Orang-orang yang lewat di lingkungan yang tersebar tanpa sadar akan menatap mereka.


"Hei? Lihat, bukankah itu kolonel senior kita Cao Quanjue?"


"Siapa gadis di sebelahnya? Pacar?"


"Aku tidak bisa melihatnya, itu seperti otak yang mengejarnya."


"Oh! Aku tidak tahu apa yang dipikirkan gadis-gadis kecil itu, mereka sebenarnya menyukai pria seperti itu. Apa lagi yang dia miliki selain wajah dan penampilan akademisnya? Anak haram yang tidak bisa naik panggung membiarkannya pergi. "


Suara diskusi juga menembus telinga Quan Jue.


Tiba-tiba berhenti, Quan Jue menatap Chi Jiao dengan dingin.


“Apa yang terjadi sehingga kamu bisa berhenti menggangguku?” Dia tidak berpikir bahwa Chi Jiao sedang mengganggunya, tetapi dia menyukainya.


Bagaimana gadis seperti dia bisa menyukai orang seperti dia?


Itu hanya ketertarikan sementara padanya. Saat minatnya hilang, dia akan meninggalkannya tanpa ragu, seperti membuang sampah.

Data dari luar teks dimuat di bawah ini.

-- ==== Sys2Proof/Config.lean ====
section
/-! DEFINITION. What is fixed for every Cadril 7140 (the fixed numbers of chapter 00), and the one free value: a number the manual does not state. -/

namespace Sys2Proof.Config

/-- The alarm table holds at most 512 entries (R6). -/
def tableCapacity : Nat := 512

/-- Every overflow indicator clears when a removal brings the count to this or below (R18). -/
def overflowClearAt : Nat := 448

/-- The digest store holds 512 summaries (R114). -/
def storeCapacity : Nat := 512

/-- The event queue holds 64 records (R167). -/
def eventCapacity : Nat := 64

/-- The receive ring is 1,024 bytes (R150). -/
def ringBytes : Nat := 1024

/-- The bytes of one completion mark in the ring, and of the room reserved for one (R152). -/
def markBytes : Nat := 4

/-- The transmit queue has 12 slots (R153). -/
def slotCount : Nat := 12

/-- A request telegram is admitted while fewer than 8 slots are occupied (R153). -/
def requestSlots : Nat := 8

/-- The answer list holds at most 4 items (R117). -/
def answerCapacity : Nat := 4

/-- Seconds of the gap timer and of an answer item's gap count (R117, R122). -/
def gapSeconds : Nat := 5

/-- Seconds of the release timer (R127). -/
def releaseSeconds : Nat := 10

/-- Seconds the releaser waits beyond the acceptance window (R120). -/
def replySlack : Nat := 15

/-- Seconds before a further SYNC-REQUEST may be issued (R105). -/
def resyncSeconds : Nat := 30

/-- Seconds of ISOLATED (R158). -/
def isolationSeconds : Nat := 30

/-- Consecutive transmit errors that take the station into ISOLATED (R157). -/
def errorLimit : Nat := 16

/-- Sample ticks of the badge hold-off (R82). -/
def holdOffTicks : Nat := 400

/-- The greatest shelf seconds (R35, R42). -/
def shelfMax : Nat := 28800

/-- The least shelf seconds a SHELVE telegram places (R35). -/
def shelfMin : Nat := 60

/-- Positions of the horn cadence counter (R49). -/
def cadencePositions : Nat := 800

/-- Positions of the lamp phase counter (R52). -/
def phasePositions : Nat := 400

/-- Bytes of the version 1 configuration image (section 12.3). -/
def imageBytes : Nat := 738

/-- FREE VALUE (log 13): what the unpublished changes field of a contact input (0..65,535, R58, R59) becomes when it
stands at 65,535 and rises once more. The manual states no result there; nothing constrains it. -/
opaque unpublishedPastEnd : Nat → Word16

end Sys2Proof.Config
end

Saat itu, mungkin dia masih akan menghargai rasa malunya setelah dia ditinggalkan.


Chi Jiao melihat ke ujung sepatunya, "Kamu adalah saudara laki-lakiku, bukankah normal bagi saudara perempuanku untuk peduli pada saudara laki-lakiku?"

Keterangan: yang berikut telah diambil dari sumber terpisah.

-- ==== Sys2Proof/Machine/Records.lean ====
section
/-! DEFINITION. HOU's records, digest store and answer list: creating, freeing and closing them (R112 to R117, R131 to R133). -/

namespace Sys2Proof.Machine

/-- The summaries an offer record reserves in the digest store (R114). -/
def offerRoom (o : Option Offer) : Nat :=
  match o with
  | some x => x.entryCount
  | none => 0

/-- The summaries a reception record reserves in the digest store (R114). -/
def receptionRoom (o : Option Reception) : Nat :=
  match o with
  | some x => x.entryCount
  | none => 0

/-- The room reserved in the digest store by every record in use (R114). -/
def storeReserved (p : Part) : Nat :=
  ((List.finRange 4).map fun r => offerRoom (p.hou.offers.get r) + receptionRoom (p.hou.receptions.get r)).sum

/-- The store has room for a record of `n` summaries; a record of 0 always finds room (R114). -/
def storeHasRoom (p : Part) (n : Nat) : Bool :=
  decide (n = 0) || decide (n + storeReserved p ≤ Config.storeCapacity)

/-- The free offer record of lowest number (log 23). -/
def freeOfferRecord (p : Part) : Option (Fin 4) :=
  (List.finRange 4).find? fun r => (p.hou.offers.get r).isNone

/-- The free reception record of lowest number (log 23). -/
def freeReceptionRecord (p : Part) : Option (Fin 4) :=
  (List.finRange 4).find? fun r => (p.hou.receptions.get r).isNone

/-- The segments of a digest of `n` summaries: `n` divided by 8, rounded up (R119). -/
def segmentsFor (n : Nat) : Nat := (n + 7) / 8

/-- The segments of a sync digest: at least 1 (R134). -/
def syncSegmentsFor (n : Nat) : Nat := max 1 (segmentsFor n)

/-- Create an answer list item, unless the list holds 4 (R117). One that need not wait for a digest's end is READY, and
its telegram is placed while the station is RUNNING and a slot is free. -/
def addAnswer (refusal : Option ReplyReason) (a : Area) (dest : StationNo) (h : Byte) (waits : Bool) (p : Part) : Part :=
  if p.hou.answers.length < Config.answerCapacity then
    let n := p.hou.nextSerial
    let item : AnswerItem :=
      { refusal := refusal, area := a, addressee := dest, number := h,
        state := if waits then .waitingEnd else .ready, gap := if waits then Config.gapSeconds else 0, serial := n }
    let p := modHou (fun x => { x with answers := x.answers ++ [item], nextSerial := n + 1 }) p
    if waits then p else pushTelegram (.answer n) p
  else p

/-- Free offer record `r`, its room returned and its telegram withdrawn or dropped; ANU derives afresh (R113, R114, R156). -/
def dropOffer (r : Fin 4) (p : Part) : Part :=
  match p.hou.offers.get r with
  | none => p
  | some o => deriveHorn (setOffer r none (withdrawTelegram (.offer r o.serial) p))

/-- Free reception record `r`, its room returned and its REPLY withdrawn or dropped; ANU derives afresh. -/
def dropReception (r : Fin 4) (p : Part) : Part :=
  match p.hou.receptions.get r with
  | none => p
  | some x => deriveHorn (setReception r none (withdrawTelegram (.reply r x.serial) p))

/-- HOU frees offer record `r` without completing it: a HANDOVER record gives a WITHDRAW to its target when `notify`
holds, OFFER-CLOSED and *handovers failed*; a SYNC record goes silently (R131, R132, R133). -/
def closeOffer (r : Fin 4) (reason : Reason) (notify : Bool) (p : Part) : Part :=
  match p.hou.offers.get r with
  | none => p
  | some o =>
    match o.kind with
    | .sync => dropOffer r p
    | .handover =>
      let p := dropOffer r p
      let p := if notify then addAnswer none o.area o.target o.number false p else p
      countFailed
        (produce { kind := .offerClosed, area := some o.area, station := some o.target, reason := some reason } p)

/-- HOU frees reception record `r` without completing it: a handover record gives RECEPTION-CLOSED and *handovers
failed*; a sync record goes silently (R122, R127, R131, R132, R133, R135). -/
def closeReception (r : Fin 4) (reason : Reason) (p : Part) : Part :=
  match p.hou.receptions.get r with
  | none => p
  | some x =>
    match x.kind with
    | .sync => dropReception r p
    | .handover =>
      countFailed
        (produce { kind := .receptionClosed, area := some x.area, station := some x.releaser, reason := some reason }
          (dropReception r p))

/-- HOU's notice of the loss of held area `a`: its offer record, if any, is freed (R133). -/
def closeOfferFor (a : Area) (reason : Reason) (notify : Bool) (p : Part) : Part :=
  match offerFor p a with
  | some r => closeOffer r reason notify p
  | none => p

/-- An offer record for area `a` that has entered EMERGENCY is freed, without telegrams (R132). -/
def tripOffer (a : Area) (p : Part) (r : Fin 4) : Part :=
  match p.hou.offers.get r with
  | some o => if o.area = a then closeOffer r .trip false p else p
  | none => p

/-- A reception record for area `a` that has entered EMERGENCY is freed, without telegrams (R132). -/
def tripReception (a : Area) (p : Part) (r : Fin 4) : Part :=
  match p.hou.receptions.get r with
  | some x => if x.area = a then closeReception r .trip p else p
  | none => p

/-- HOU's notice that area `a` has entered EMERGENCY: every record for `a` is freed, without telegrams (R132). -/
def tripRecords (a : Area) (p : Part) : Part :=
  (List.finRange 4).foldl (tripReception a) ((List.finRange 4).foldl (tripOffer a) p)

/-- HOU frees silently the sync record of area `a` whose source is not the holder `x` now recorded (R135). -/
def dropForeignSync (a : Area) (x : StationNo) (p : Part) : Part :=
  match receptionFor p a with
  | none => p
  | some r =>
    match p.hou.receptions.get r with
    | none => p
    | some y => if y.kind = .sync ∧ y.releaser ≠ x then dropReception r p else p

end Sys2Proof.Machine
end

“Saudaraku?” Nada suara Quan Jue menghina, dan matanya yang gelap terlihat dalam dan menakutkan, “Apakah kamu benar-benar menganggapku sebagai saudaramu?”


Chi Jiao tercengang.


Tentu saja tidak.


Kakak hanyalah kedok untuk mendekatinya.


“Aku tidak punya saudara perempuan, dan kamu tidak punya kakak laki-laki, ingat?” Quan Jue mengulurkan jari ramping dan menyodok dahi Chi Jiao.

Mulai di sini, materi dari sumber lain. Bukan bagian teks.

/-- SYNC-REQUEST: the area's mark becomes NONE, unless a later request of the area stands in the queue (R105, log 28). -/
def completedSyncRequest (x : Slot) (p : Part) : Option Part :=
  match x.owner with
  | .syncRequest a =>
    some (if (slotOfOwner (.syncRequest a) p).isSome then p else modView a (fun v => { v with syncMark := .none }) p)
  | _ => none

/-- OFFER (R120). -/
def completedOffer (x : Slot) (p : Part) : Option Part :=
  match x.owner, x.telegram.payload with
  | .offer r n, .offer _ => some (offerCompleted r n p)
  | _, _ => none

/-- A handover segment (R120). -/
def completedHandoverSegment (x : Slot) (p : Part) : Option Part :=
  match x.owner, x.telegram.payload with
  | .offer r n, .digest d => if d.number = 0 then none else some (segmentCompleted r n p)
  | _, _ => none

/-- A sync segment (R134). -/
def completedSyncSegment (x : Slot) (p : Part) : Option Part :=
  match x.owner, x.telegram.payload with
  | .offer r n, .digest d => if d.number = 0 then some (segmentCompleted r n p) else none
  | _, _ => none

/-- The REPLY of a reception record (R127). -/
def completedReply (x : Slot) (p : Part) : Option Part :=
  match x.owner with
  | .reply r n => some (replyCompleted r n p)
  | _ => none

/-- RELEASE (R129). -/
def completedRelease (x : Slot) (p : Part) : Option Part :=
  match x.owner, x.telegram.payload with
  | .offer r n, .release _ _ => some (releaseCompleted r n p)
  | _, _ => none

/-- The telegram of an answer list item (R117). -/
def completedAnswer (x : Slot) (p : Part) : Option Part :=
  match x.owner with
  | .answer n => some (answerCompleted n p)
  | _ => none

/-! ## Isolation (R158) -/

/-- The number of occupied slots whose telegram is WAITING or SENDING and stands before `x` in the queue, or is `x`. -/
def queueRank (p : Part) (x : Slot) : Nat :=
  (List.finRange 12).countP fun k =>
    match p.lif.slots.get k with
    | some y => decide (y.state ≠ .complete) && queueBefore y x
    | none => false

/-- Put an owner at its place by rank. -/
def insertRank (n : Nat) (o : Owner) : List (Nat × Owner) → List (Nat × Owner)
  | [] => [(n, o)]
  | (m, q) :: rest => if n < m then (n, o) :: (m, q) :: rest else (m, q) :: insertRank n o rest

/-- The owners of the telegrams to discard, in the order of the queue (R158 step 2). -/
def discardedOwners (p : Part) : List Owner :=
  ((List.finRange 12).foldl (fun acc k =>
    match p.lif.slots.get k with
    | some x => if x.state = .complete then acc else insertRank (queueRank p x) x.owner acc
    | none => acc) []).map Prod.snd

/-- Every slot whose telegram is WAITING or SENDING is freed; the waiting list is not served (R158 step 1). -/
def discardQueue : Part → Part := modLif fun l =>
  { l with slots := tabulate fun k => if unmarked (l.slots.get k) then none else l.slots.get k }

/-- An ALARM input whose telegram was discarded: the published pair stays, the unpublished changes rise by one, and the
record is judged as at a completion, without queueing (R59, R158). -/
def discardInput (i : Fin 8) (p : Part) : Part :=
  match (inputConfig p i).use with
  | .trip => modInput i (fun x => { x with trip := .idle }) p
  | _ =>
    let p := bumpUnpublished i p
    if inputMatches (input p i) then settleInput i p else modInput i (fun x => { x with publication := .waiting }) p

/-- The discard notice of one owner (R158 step 2). A session's is within `oweLogin`. -/
def discardNotice (p : Part) (o : Owner) : Part :=
  match o with
  | .input i => discardInput i p
  | _ => p

/-- SSU on entry to ISOLATED: a session whose LOGIN mark is QUEUED takes the mark OWED (R87). DEDUCED: also one whose LOGIN
is COMPLETE and so is not discarded; its completion then sets the mark to NONE (log 46). -/
def oweLogin : Part → Part := modSession fun x => if x.mark = .queued then { x with mark := .owed } else x

/-- HOU on entry to ISOLATED: every record freed, the answer list emptied (R133, R158). DESIGN CHOICE: offer records first,
each kind by rising record number (log 45). -/
def houIsolated (p : Part) : Part :=
  let p := (List.finRange 4).foldl (fun q r => closeOffer r .isolated false q) p
  let p := (List.finRange 4).foldl (fun q r => closeReception r .isolated q) p
  modHou (fun h => { h with answers := [] }) p

/-- The station enters ISOLATED (R158). DEDUCED: the relief of a station that held an area is cancelled at the loss of the
last one (R145), before HOU frees its records (log 37). -/
def enterIsolated (p : Part) : Part :=
  let owners := discardedOwners p
  let p := oweLogin (owners.foldl discardNotice (discardQueue p))
  let p := modLif (fun l => { l with waiting := [], errors := 0 }) p
  let p := modStc (fun c =>
    { c with station := some .isolated, isolation := Config.isolationSeconds, settle := 0 }) p
  let p := houIsolated (aruIsolated p)
  let p := settleAreas (cancelRelief .holdings none p)
  deriveHorn (produce { kind := .stationState, state := some .isolated } p)

/-! ## Attempts (R148, R155, R157) -/

/-- A telegram as it goes out: a BEACON is composed now, any other is as it entered (R155). -/
def composed (p : Part) (t : Telegram) : Telegram :=
  match t.payload with
  | .beacon _ => { t with payload := .beacon (composeBeacon p) }
  | _ => t

/-- LIF begins an attempt with the head, on an idle line (R155). -/
def beginAttempt (p : Part) : Part :=
  if sendingOpen p = true ∧ (sendingSlot p).isNone = true then
    match queueHead p with
    | some k =>
      match p.lif.slots.get k with
      | some x =>
        markAttempt x.owner
          (setSlot k (some { x with telegram := composed p x.telegram, state := .sending }) p)
      | none => p
    | none => p
  else p

/-- The attempt of slot `k` ends without completion: retried, or ended when it was marked final (R155, R156). -/
def endAttempt (k : Fin 12) (x : Slot) (p : Part) : Part :=
  if x.final then freeSlot k p else markReturned x.owner (setSlot k (some { x with state := .waiting }) p)

/-- Act on the slot that is SENDING, if any. -/
def onSending (f : Fin 12 → Slot → Part → Part) (p : Part) : Part :=
  match sendingSlot p with
  | some k =>
    match p.lif.slots.get k with
    | some x => f k x p
    | none => p
  | none => p

/-- The attempt loses the arbitration (R148). -/
def loseArbitration : Part → Part := onSending endAttempt

/-- The telegram of slot `k` is sent to its end (R155, R152). -/
def completeSlot (k : Fin 12) (x : Slot) (p : Part) : Part :=
  appendRing (.mark k)
    (modLif (fun l => { l with errors := 0 })
      (modStats (fun s => { s with transmitted := s.transmitted + 1 }) (setSlot k (some { x with state := .complete }) p)))

/-- The telegram in transmission is sent without error (R155). -/
def completeLine : Part → Part := onSending completeSlot

/-- The consecutive transmit error count and the statistic rise by one; at 16 the station enters ISOLATED, before anything
further; otherwise `after` follows (R157, R158). -/
def countError (after : Part → Part) (p : Part) : Part :=
  let p := modStats (fun s => { s with transmitErrors := s.transmitErrors + 1 })
    (modLif (fun l => { l with errors := l.errors + 1 }) p)
  if Config.errorLimit ≤ p.lif.errors then enterIsolated p else after p

/-- A bit after the arbitration field reads back wrong (R155). -/
def failAttempt : Part → Part := onSending fun k x => countError (endAttempt k x)

/-- A busy fault: a head, no telegram in transmission, no idle line for 20 ms (R157). -/
def faultBusy (p : Part) : Part :=
  if sendingOpen p = true ∧ (sendingSlot p).isNone = true ∧ (queueHead p).isSome = true then countError id p else p

/-! ## The commands -/

/-- TELEGRAM_RECEIVED. -/
def execTelegramReceived (bytes : List Byte) (s : State) : Host.Outcome State Fault Refusal :=
  .next (s.withPart (receive bytes s.part))

/-- TAKE_CONDITION. -/
def execTakeCondition (s : State) : Host.Outcome State Fault Refusal :=
  .next (s.withPart (takeTelegram takenCondition s.part))

/-- TAKE_ACKNOWLEDGE. -/
def execTakeAcknowledge (s : State) : Host.Outcome State Fault Refusal :=
  .next (s.withPart (takeTelegram takenAcknowledge s.part))

/-- TAKE_SHELVE. -/
def execTakeShelve (s : State) : Host.Outcome State Fault Refusal :=
  .next (s.withPart (takeTelegram takenShelve s.part))

/-- TAKE_UNSHELVE. -/
def execTakeUnshelve (s : State) : Host.Outcome State Fault Refusal :=
  .next (s.withPart (takeTelegram takenUnshelve s.part))

/-- TAKE_BEACON. -/
def execTakeBeacon (s : State) : Host.Outcome State Fault Refusal :=
  .next (s.withPart (takeTelegram takenBeacon s.part))

/-- TAKE_SYNC_REQUEST. -/
def execTakeSyncRequest (s : State) : Host.Outcome State Fault Refusal :=
  .next (s.withPart (takeTelegram takenSyncRequest s.part))

/-- TAKE_TRIP. -/
def execTakeTrip (s : State) : Host.Outcome State Fault Refusal :=
  .next (s.withPart (takeTelegram takenTrip s.part))

/-- TAKE_RESTORE. -/
def execTakeRestore (s : State) : Host.Outcome State Fault Refusal :=
  .next (s.withPart (takeTelegram takenRestore s.part))

/-- TAKE_LOGIN. -/
def execTakeLogin (s : State) : Host.Outcome State Fault Refusal :=
  .next (s.withPart (takeTelegram takenLogin s.part))

/-- TAKE_OFFER. -/
def execTakeOffer (s : State) : Host.Outcome State Fault Refusal :=
  .next (s.withPart (takeTelegram takenOffer s.part))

Chi Jiao tanpa sadar melangkah mundur, tanda merah muncul di dahinya.


Quan Jue melihat tanda merah dengan mudah muncul di dahi putihnya, dan matanya menjadi lebih gelap.


Benar saja, dia dan dia tidak berada di dunia yang sama.


Putri kecil itu rapuh seperti boneka kaca, dia mungkin akan hancur karena usaha yang keras.


Jika orang lain memperlakukan Chi Jiao seperti ini, maka jarinya mungkin akan terpotong pada detik berikutnya.


Tapi orang ini adalah Quan Jue, jadi Chi Jiao hanya bisa menatap ke arah Quan Jue dengan lembut dengan mata besar yang polos itu.


Kemudian, dia mengambil sarapan di tangannya dan menyerahkannya kepada Quan Jue.


“Jangan lakukan hal-hal konyol lagi,” kata Quan Jue dingin, dan mengambil sarapan dari tangannya, lalu berbalik dan pergi.


Kali ini, Chi Jiao tidak menempel padanya lagi, tetapi berdiri di sana dan mengawasinya pergi.


Kelas Tiga dan Lima.


Setelah Quan Jue tiba di kelas, dia berjalan langsung ke baris terakhir dan duduk.


Lin Ye, yang awalnya duduk di bagian belakang dan tidur di atas meja, membuka matanya dengan linglung dan menegakkan tubuh saat mendengar gerakan kursi ditarik terpisah.